The Chair will often then allow each set of Co-Sponsors to present their Draft Resolution before the committee and may allow them to answer questions from the body, or move into Formal Session or caucusing to allow for debate. During this time, Co-Sponsors try to gauge the likelihood that a Draft Resolution will garner sufficient votes to pass. If they are worried that it will not, then they will try to find compromises and Amendments that will help it pass.
There are two kinds of Amendments. When all of the Co-Sponsors agree on an Amendment, it is called a Friendly Amendment and will be accepted by the chair without debate or a vote. S/he will merely notify the committee that the Draft Resolution has been amended by the co-sponsors and read out the new language. If a delegation agrees with the overall substance of the Draft Resolution, but wishes to change it in ways that one or more Co-Sponsors do not like, they can offer an Unfriendly Amendment, proposing changes to certain parts of the document. These Unfriendly Amendments will be voted on during voting procedure (see below). For more information on Amendments, see the UNA-USA website.
Most Model UN conferences work toward Resolutions. However, a few will instead write reports or treaties — these have slightly different procedures that your Chair should explain in the first session.
For more about writing resolutions click here. For committees producing reports, click here; for treaties, click here.
Eventually, toward the end of the conference, when you have a set of approved Draft Resolutions, the Chair will guide you into Voting Procedure. The Chair will either introduce the Draft Resolution him/herself or ask one of the Co-Sponsor to move it from the floor.

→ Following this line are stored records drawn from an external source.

/-- An axle in a vehicle's list (R31, R43). The axle load, the axle's marks and its straddled mark follow from
the halves (Machine/Load.lean). `tag` tells the axles of one vehicle apart, for the edge list (R91); it is the
model's own. `index` is the position the axle had when it was placed (R90). -/
structure Axle where
  tag : Nat
  index : Nat
  time : LocalTime
  speed : Nat
  direction : Direction
  left : Option HalfLoad
  right : Option HalfLoad
  deriving DecidableEq, Repr

/-- The sixteen flags of a vehicle (05, Flags), in the order of the flag table. -/
structure Flags where
  incomplete : Bool
  mismatch : Bool
  saturated : Bool
  truncated : Bool
  continuation : Bool
  unsteady : Bool
  wrongWay : Bool
  straddle : Bool
  edgeUnmatched : Bool
  partnerLost : Bool
  tempHeld : Bool
  tempDefault : Bool
  lateTrigger : Bool
  triggerLost : Bool
  singleTrack : Bool
  correctionDefault : Bool
  deriving DecidableEq, Repr

/-- No flag set. -/
def Flags.none : Flags :=
  { incomplete := false, mismatch := false, saturated := false, truncated := false, continuation := false,
    unsteady := false, wrongWay := false, straddle := false, edgeUnmatched := false, partnerLost := false,
    tempHeld := false, tempDefault := false, lateTrigger := false, triggerLost := false,
    singleTrack := false, correctionDefault := false }

/-- The source of an effective temperature (R64). -/
inductive Source where
  | own | peer | ownHeld | held | default
  deriving DecidableEq, Repr

/-- What the temperature unit hands the assembler (R47). -/
structure Handover where
  temp : Int
  source : Source
  factor : Nat
  band : Fin 8
  deriving DecidableEq, Repr

/-- The pairing status of a vehicle (06, The context of the boundary unit). -/
inductive Pairing where
  | unpaired | owner | yielded
  deriving DecidableEq, Repr

/-- A vehicle, open or closing (05, The vehicle context; 06, The context of the boundary unit). -/
structure Vehicle where
  number : Nat
  pairing : Pairing
  /-- The other station of the pair; 0 when unpaired. -/
  peer : Nat
  peerVehicle : Nat
  yieldClosed : Bool
  received : Nat
  forwarded : Nat
  holdDue : Option LocalTime
  direction : Direction
  /-- Latched at opening (R72): temperature, source, F, band. -/
  latched : Handover
  /-- Latched at opening (R72): the band correction. -/
  correction : Nat
  axles : List Axle
  /-- The tag the next placed axle takes; the model's own. -/
  nextTag : Nat
  lastTime : LocalTime
  lastSpeed : Nat
  /-- The separation mark with its time (R76). -/
  separation : Option LocalTime
  gapDue : LocalTime
  gapDueMark : Bool
  flags : Flags
  deriving DecidableEq, Repr

/-- The loop input (R75): the qualified state (none: unknown; some true: OCCUPIED) and the run of equal samples
that has just been read, with the local time of its first sample. -/
structure Loop where
  qualified : Option Bool
  level : Bool
  count : Nat
  since : LocalTime
  deriving DecidableEq, Repr

/-- The vehicle assembler (05): the number last issued, the two slots, the loop, the handover values held. -/
structure Assembler where
  lastNumber : Nat
  openVehicle : Option Vehicle
  closingVehicle : Option Vehicle
  loop : Loop
  handover : Handover
  deriving DecidableEq, Repr

/-! ## Boundary unit -/

/-- An entry of the edge list (R91). `side` is the side the axle's one half faces. -/
structure EdgeEntry where
  side : Half
  vehicle : Nat
  tag : Nat
  time : LocalTime
  speed : Nat
  load : Nat
  index : Nat
  saturated : Bool
  mismatch : Bool
  joined : LocalTime
  deriving DecidableEq, Repr

/-- A kept notice of a remote list (R96), its time converted by R94. -/
structure RemoteNotice where
  source : Nat
  time : LocalTime
  speed : Nat
  load : Nat
  index : Nat
  vehicle : Nat
  saturated : Bool
  mismatch : Bool
  accepted : LocalTime
  deriving DecidableEq, Repr

/-- The boundary unit (06): the edge list in order of admission, a remote list per side in order of acceptance. -/
structure Boundary where
  edges : List EdgeEntry
  remote : PerHalf (List RemoteNotice)
  deriving DecidableEq, Repr

/-! ## Temperature unit -/

/-- The standing of the own probe (04). -/
inductive OwnStatus where
  | absent | starting | valid | hold | stale
  deriving DecidableEq, Repr

/-- An entry of the peer table (R61); meaningless while not present. -/
structure PeerEntry where
  present : Bool
  value : Int
  age : Nat
  deriving DecidableEq, Repr

/-- The temperature unit (04). -/
structure TempUnit where
  status : OwnStatus
  suspect : Bool
  /-- 16 times the filtered temperature; none while unloaded. -/
  filtered : Option Int
  spikes : List Int
  holdAge : Nat
  /-- The entry of station j stands at place j − 1; the station's own place is never present. -/
  peers : Vector PeerEntry 15
  held : Option Int
  heldAge : Nat
  /-- Temperature seconds since a notice was last queued; none: none since reset (R67). -/
  sinceNotice : Option Nat
  /-- The local time of the next temperature second; none while none falls (R50). -/
  secondDue : Option LocalTime
  deriving DecidableEq, Repr

/-! ## Drift tracker and correction store -/

/-- One temperature band of the drift tracker (08): C_b, n_b, S_b, u_b. -/
structure Band where
  correction : Nat
  count : Nat
  sum : Nat
  updates : Nat
  deriving DecidableEq, Repr

/-- A band whose correction is defaulted or not yet loaded (R142, R144). -/
def Band.reset : Band := { correction := 4096, count := 0, sum := 0, updates := 0 }

/-- The fields of a correction record before its check word (R135). -/
structure Correction where
  corrections : List Nat
  updates : List Nat
  saveCount : Nat
  deriving DecidableEq, Repr

/-- The phase of the save in progress (08, The correction store). -/
inductive StoreState where
  | idle | erasing | programming | verifying | fault
  deriving DecidableEq, Repr

/-- A command sent at the configuration memory port (08, The correction store). -/
inductive PortCommand where
  | writeEnable
  | sectorErase (address : Nat)
  | pageProgram (address : Nat) (data : List Byte)
  | readStatus
  | readData (address length : Nat)
  deriving DecidableEq, Repr

/-- The drift tracker and the correction store (08). `phaseAt` is the sample instant from which the commands of the
phase in progress are sent, or of the first status read of the STARTING flow (R137, R160). -/
structure Drift where
  bands : Vector Band 8
  saveCount : Nat
  defaulted : Bool
  store : StoreState
  again : Bool
  snapshot : Option Correction
  phaseDue : Option LocalTime
  phaseAt : LocalTime
  /-- What the last step that used the configuration memory port sent there (notes/assumptions/22). -/
  port : List PortCommand
  deriving DecidableEq, Repr

/-! ## Output unit -/

/-- The camera line (R150): asserted in PULSE alone. -/
inductive Camera where
  | idle | pulse | gap
  deriving DecidableEq, Repr

/-- The output unit (09): the trigger queue of fire times, the camera line with the end time of its pulse or
gap, and the overload line, which in LATCH is the overload latch (R154). -/
structure Output where
  triggers : List LocalTime
  camera : Camera
  cameraEnd : Option LocalTime
  overload : Bool
  deriving DecidableEq, Repr

/-! ## Parameters -/

/-- A point of the temperature curve (R44). -/
structure CurvePoint where
  temp : Int
  factor : Nat
  deriving DecidableEq, Repr

/-- The track condition of a class entry (07). -/
inductive Track where
  | any | singleTrack | twoTrack
  deriving DecidableEq, Repr

/-- A spacing condition of a class entry (R119). -/
structure SpacingCondition where
  index : Nat
  least : Nat
  greatest : Nat
  deriving DecidableEq, Repr

/-- A class table entry (07, The class table); an optional part is absent when its presence bit is clear. -/
structure ClassEntry where
  code : Nat
  leastAxles : Nat
  greatestAxles : Nat
  track : Track
  gross : Option (Nat × Nat)
  conditions : List SpacingCondition
  grossLimit : Option Nat
  axleLimit : Option Nat
  deriving DecidableEq, Repr

/-- The mode of the overload line (R153). -/
inductive OverloadMode where
  | off | follow | latch
  deriving DecidableEq, Repr

/-- The parameter set (10, The parameter table), with the manual's symbols. Times stand as the image gives
them; Machine/Ops.lean converts them to half-ticks. -/
structure Params where
  lane : Nat
  /-- Left and right neighbour; 0 for none. -/
  neighbour : PerHalf Nat
  /-- D -/
  spacing : Nat
  /-- G of each channel; 0 disables it. -/
  gain : PerChannel Nat
  threshold : PerChannel Nat
  /-- L -/
  maxPulse : Nat
  /-- W_h -/
  skew : Nat
  /-- P_m -/
  mismatchPct : Nat
  loopFitted : Bool
  /-- The probe counts as fitted (R51). -/
  probeFitted : Bool
  c0 : Nat
  c100 : Nat
  /-- k -/
  filterShift : Nat
  /-- J -/
  jump : Nat
  /-- H_own -/
  holdOwn : Nat
  /-- A_fresh -/
  freshAge : Nat
  /-- D_dis -/
  disagree : Nat
  /-- H_eff -/
  holdEff : Nat
  /-- T_def -/
  tempDefault : Int
  /-- P_n -/
  noticePeriod : Nat
  curve : List CurvePoint
  /-- T_base -/
  tempBase : Int
  /-- W_b -/
  bandWidth : Nat
  /-- S_max -/
  maxSpacing : Nat
  /-- U -/
  unsteadyPct : Nat
  /-- W_s, ms -/
  edgeWait : Nat
  /-- K -/
  matchWindow : Nat
  /-- P_v -/
  speedPct : Nat
  /-- Y, ms -/
  yieldHold : Nat
  classTable : List ClassEntry
  siteAxleLimit : Nat
  siteGrossLimit : Nat
  /-- tol -/
  tolerance : Nat
  /-- V_scr -/
  screenSpeed : Nat
  /-- Tracking is on (R130). -/
  tracking : Bool
  refClass : Nat
  /-- N -/
  nominal : Nat
  /-- M -/
  samples : Nat
  /-- Δ -/
  maxStep : Nat
  /-- V_rmin, V_rmax -/
  refSpeed : Nat × Nat
  /-- G_rmin, G_rmax -/
  refGross : Nat × Nat
  /-- X_cam -/
  camera : Nat
  /-- P_w, ms -/
  pulseWidth : Nat
  /-- G_t, ms -/
  pulseGap : Nat
  overloadMode : OverloadMode
  statusPeriod : Nat
  deriving DecidableEq, Repr

/-- The parameter set while no image has been prepared: zeros, no channel enabled, everything off. The manual
gives it no value then and uses none of it (notes/assumptions/6). -/
def Params.unprepared : Params :=
  { lane := 0, neighbour := ⟨0, 0⟩, spacing := 0, gain := ⟨0, 0, 0, 0⟩, threshold := ⟨0, 0, 0, 0⟩,
    maxPulse := 0, skew := 0, mismatchPct := 0, loopFitted := false, probeFitted := false, c0 := 0, c100 := 0,
    filterShift := 0, jump := 0, holdOwn := 0, freshAge := 0, disagree := 0, holdEff := 0, tempDefault := 0,
    noticePeriod := 0, curve := [], tempBase := 0, bandWidth := 0, maxSpacing := 0, unsteadyPct := 0,
    edgeWait := 0, matchWindow := 0, speedPct := 0, yieldHold := 0, classTable := [], siteAxleLimit := 0,
    siteGrossLimit := 0, tolerance := 0, screenSpeed := 0, tracking := false, refClass := 0, nominal := 0,
    samples := 0, maxStep := 0, refSpeed := (0, 0), refGross := (0, 0), camera := 0, pulseWidth := 0,
    pulseGap := 0, overloadMode := .off, statusPeriod := 0 }

/-! ## Station control -/

/-- The state from which MUTE was entered (R163). -/
inductive Origin where
  | fromRunning | fromHalted
  deriving DecidableEq, Repr

/-- The station state with the MUTE origin (10, Station control). -/
inductive Station where
  | starting | running | halted | mute (origin : Origin)
  deriving DecidableEq, Repr

/-- The link bit rate from the rate straps, in kbit/s (R159). -/
inductive BitRate where
  | kbit125 | kbit250 | kbit500 | kbit1000
  deriving DecidableEq, Repr

/-- The outcome of the image checks (R161). -/
inductive ImageState where
  | good | noMemory | badFormat | badLength | badCheck | notRead
  deriving DecidableEq, Repr

/-- The reset cause set (R168). -/
structure Causes where
  power : Bool
  pin : Bool
  command : Bool
  deriving DecidableEq, Repr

The Chair will then oversee the a voting process that will determine whether the Draft Resolution and its Amendments have the approval of a majority of the committee. During Voting Procedure, no one may enter or exit the committee room, so make sure you have already gone to the bathroom and are in the room on time. In voting, your delegation may vote For or Against a Resolution or Amendment, or you may Abstain, if you prefer not to take a position.
There are a variety of ways the votes may be counted, including:
- Acclamation: The Chair simply asks whether there are any objections to the Resolution; if there are none it passes automatically.
- Voice Vote: The Chair may ask “all those in favor say Aye” and “all those against, say Nay” and make a judgment based on the volume of the two sides.
- Placard Count: The Chair asks delegations to show their vote by holding their placards vertically in the air. S/he may call it, if it is clear, or request his/her staff to count every placard for and against.
- Roll Call: In particularly contested votes, the Chair may call on each State and ask them to state their vote.
Some conferences may allow the committee to decide on what type of voting procedure is used. In others, the Chair decides for the committee.